Our implementation of HC is described in a previous paper (Gadian et al., 1987). A total of four platinum electrodes (125 μm in diameter) were inserted into the cerebral tissue to a depth of approximately 1 mm. These electrodes were polarized to a value of 400 mV with respect to a reference Ag/AgCl electrode positioned subcutaneously in the flank. The polarization voltage was chosen to minimize the electrode sensitivity to the oxidation or reduction of other species (such as oxygen and ascorbic acid) (Young, 1980). The electrodes were placed symmetrically 2 mm from the midline with a pair in each of the frontal and parietal cortices. To measure CBF, hydrogen was added to the anesthetic gases at a fixed concentration of approximately 5%. The electrode currents were then monitored and the hydrogen inhalation discontinued at the point of tissue saturation. Output from the electrodes was sampled, digitized, and processed (Δt = 5 or 15 seconds) using a PC data acquisition system. It has been shown that clearance curves in the gerbil display principally monoexponential characteristics (Avery et al., 1984), and multiple compartments were therefore not considered. The regions of the gerbil brain that were investigated in this study were expected to contain minimal amounts of white matter. The first 40 seconds of the desaturation curve was discarded to avoid the influence of arterial recirculation. The electrode current during the washout period was fitted to the following expression

I (t) = I (0) \exp (- k t) + C

(5)

The fitted time constant, k, corresponds to f/λ_H, where f is the flow (with units milliliters per 100 g per minute), and λ_H is the blood–brain partition coefficient of hydrogen (λ_H = 100 mL · 100g⁻¹ · min⁻¹), and C is the baseline current. For higher flows, Δt, the time interval between electrode current readings, becomes a limiting factor in the accuracy of the measurement. This interval was therefore decreased from 15 seconds to 5 seconds for measurement of expected higher flows.
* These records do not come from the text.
-- ==== Sys2Proof/Machine/Dispatch.lean ====
section
/-! DEFINITION. exec: one arm per constructor of Instr, each one call of that instruction's meaning. -/

namespace Sys2Proof.Machine
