-- ==== Sys2Proof/Laws/Exec.lean ====
section
/-! SUPPORT. What any instruction can do, said once: at most two bus writes, one CPU update that keeps the flag byte's low
nibble 0, and 1 to 6 cycles. STOP alone can refuse. -/

namespace Sys2Proof.Machine

/-- Bytes stored one after the other. -/
def storeAll (s : State) (w : List (Word × Byte)) : State := w.foldl (fun t x => memWrite t x.1 x.2) s

/-- `t` is `s` after at most two bus writes and a CPU update that keeps F's low nibble 0. -/
def Effect (s t : State) : Prop := ∃ (w : List (Word × Byte)) (k : Cpu), w.length ≤ 2 ∧
  (s.cpu.f &&& 0x0F = 0 → k.f &&& 0x0F = 0) ∧ t = (storeAll s w).setCpu k

/-- The outcome `o` is a next state: an effect on `s`, with 1 to 6 cycles. -/
def Completes (s : State) (o : Result) : Prop := ∃ t n, Effect s t ∧ 1 ≤ n ∧ n ≤ 6 ∧ o = finish n t

theorem low_setFlags (k : Cpu) (g : Flags) {p : Prop} : p → (k.setFlags g).f &&& 0x0F = 0 := fun _ => flagByte_low g

theorem effect_cpu (s : State) (k : Cpu) (h : s.cpu.f &&& 0x0F = 0 → k.f &&& 0x0F = 0) : Effect s (s.setCpu k) :=
  ⟨[], k, Nat.zero_le 2, h, rfl⟩

theorem effect_refl (s : State) : Effect s s := effect_cpu s s.cpu id

theorem effect_write (s : State) (a : Word) (v : Byte) : Effect s (memWrite s a v) :=
  ⟨[(a, v)], s.cpu, Nat.succ_le_succ (Nat.zero_le 1), id, by
    show _ = (memWrite s a v).setCpu s.cpu
    conv_rhs => rw [← memWrite_cpu s a v]
    rfl⟩

theorem effect_writeCpu (s : State) (a : Word) (v : Byte) (k : Cpu) (h : s.cpu.f &&& 0x0F = 0 → k.f &&& 0x0F = 0) :
    Effect s ((memWrite s a v).setCpu k) := ⟨[(a, v)], k, Nat.succ_le_succ (Nat.zero_le 1), h, rfl⟩

theorem effect_write2Cpu (s : State) (a b : Word) (v w : Byte) (k : Cpu) (h : s.cpu.f &&& 0x0F = 0 → k.f &&& 0x0F = 0) :
    Effect s ((memWrite (memWrite s a v) b w).setCpu k) := ⟨[(a, v), (b, w)], k, Nat.le_refl 2, h, rfl⟩

theorem effect_write2 (s : State) (a b : Word) (v w : Byte) : Effect s (memWrite (memWrite s a v) b w) := by
  have h := effect_write2Cpu s a b v w s.cpu id
  have e : (memWrite (memWrite s a v) b w).cpu = s.cpu := by simp
  rw [← e] at h
  exact h

theorem effect_writeR8 (s : State) (r : R8) (v : Byte) : Effect s (writeR8 s r v) := by
  cases r with
  | reg r => exact effect_cpu s _ (by simp)
  | atHl => exact effect_write s _ v

theorem effect_updateR8 (r : R8) (t : Byte × Flags) (s : State) : Effect s (updateR8 r t s) := by
  cases r with
  | reg r => exact effect_cpu s _ (low_setFlags _ _)
  | atHl => rw [updateR8_atHl]; exact effect_writeCpu s _ _ _ (low_setFlags _ _)

theorem effect_aluAcc (op : AluOp) (v : Byte) (s : State) : Effect s (aluAcc op v s) := by
  rw [aluAcc_eq]; exact effect_cpu s _ fun _ => flagByte_low _

theorem effect_accOp (op : AccOp) (s : State) : Effect s (accOp op s) := by
  rw [accOp_eq]; exact effect_cpu s _ fun _ => flagByte_low _

theorem effect_writeR16 (s : State) (r : R16) (v : Word) : Effect s (s.setCpu (writeR16 s.cpu r v)) :=
  effect_cpu s _ (by simp)

theorem effect_storeAcc (m : R16Mem) (s : State) : Effect s (storeAcc m s) := by
  rw [storeAcc_eq]
  obtain ⟨v, e⟩ := r16MemAfter_eq s.cpu m
  rw [e]; exact effect_writeCpu s _ _ _ id

theorem effect_loadAcc (m : R16Mem) (s : State) : Effect s (loadAcc m s) := by
  cases m <;> exact effect_cpu s _ id

theorem effect_popPair (r : R16Stk) (s : State) : Effect s (popPair r s) := by
  rw [popPair_eq]; exact effect_cpu s _ fun h => writeR16Stk_f _ r _ h

theorem effect_popPc (s : State) : Effect s (popPc s) := by rw [popPc_eq]; exact effect_cpu s _ id

theorem effect_returnInterrupt (s : State) : Effect s (returnInterrupt s) := by
  rw [returnInterrupt_eq]; exact effect_cpu s _ id

theorem effect_push (r : R16Stk) (s : State) : Effect s (pushPair r s) := by
  rw [pushPair_eq]; exact effect_write2Cpu s _ _ _ _ _ id

theorem effect_call (a : Word) (s : State) : Effect s (call a s) := by
  rw [call_eq]; exact effect_write2Cpu s _ _ _ _ _ id

theorem completes_finish {s t : State} {n : Nat} (h : Effect s t) (h1 : 1 ≤ n := by decide) (h6 : n ≤ 6 := by decide) :
    Completes s (finish n t) := ⟨t, n, h, h1, h6, rfl⟩

theorem completes_branch {s : State} {cc : Cond} {b n : Nat} {f : State → State} (h : Effect s (f s))
    (h1 : 1 ≤ n := by decide) (h6 : n ≤ 6 := by decide) (g1 : 1 ≤ b := by decide) (g6 : b ≤ 6 := by decide) :
    Completes s (branch cc b n f s) := by
  rw [branch_eq]; split
  · exact ⟨_, _, h, h1, h6, rfl⟩
  · exact ⟨_, _, effect_refl s, g1, g6, rfl⟩

/-- What the prefixed table does (R400-R411). -/
theorem completes_runCb (x : Byte) (s : State) : Completes s (runCb x s) := by
  unfold runCb; dsimp only; split
  · exact completes_finish (effect_updateR8 _ _ _) (by split <;> decide) (by split <;> decide)
  · exact completes_finish (effect_cpu _ _ (low_setFlags _ _)) (by split <;> decide) (by split <;> decide)
  · exact completes_finish (effect_writeR8 _ _ _) (by split <;> decide) (by split <;> decide)
  · exact completes_finish (effect_writeR8 _ _ _) (by split <;> decide) (by split <;> decide)
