-- ==== Sys2Proof/Laws/PerInstr.lean ====
section
/-! SUPPORT. The per-instruction family EncodedLength: every encoding has the length that R220 gives its first byte. -/

/-- The bytes of `i` are as many as the table R220 says for the first of them. -/
def Sys2Proof.Laws.EncodedLength.Statement (i : Sys2Proof.Instr) : Prop :=
  (Sys2Proof.encode i).length = Sys2Proof.instrLength ((Sys2Proof.encode i).getD 0 0)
Matching of the measurements made with the two techniques

To obtain simultaneously HC and MRI readings, the standard clearance set-up required modifications including in-line filtering of the electrode leads and redesign of the animal probe. The spatial and temporal matching of the two techniques will be discussed in turn.

Spatial matching

Spatial matching between the measurements obtained by the two techniques was complicated as a result of the signal loss that occurs around the platinum electrode in the echo planar images because of the susceptibility change. In Fig. 1, a comparison is made between an echo planar image that has been centered on the electrode position with a corresponding conventional spin echo image (echo time = 30 milliseconds; repetition time = 1,000 milliseconds) in which no such artifact is observed. As a result of this artifact, the imaging slice was positioned within the 4-mm gap between the frontal and parietal electrodes. The resulting geometry of the MRI-HC set-up is displayed in Fig. 2.

FIG. 1.

Comparison of echo planar imaging (EPI) and spin echo images at (A) the level of the electrode position and (B) the translated chosen position of the imaging slice in our study. The 2D-FT images are scout images and have low contrast and signal-to-noise ratio because of the nonoptimal parameters necessary for rapid image acquisition.

FIG. 2.

Geometrical layout of the hydrogen electrodes showing the position of the imaging slice. LP, RP, left and right parietal, respectively; LF, RF, left and right frontal, respectively.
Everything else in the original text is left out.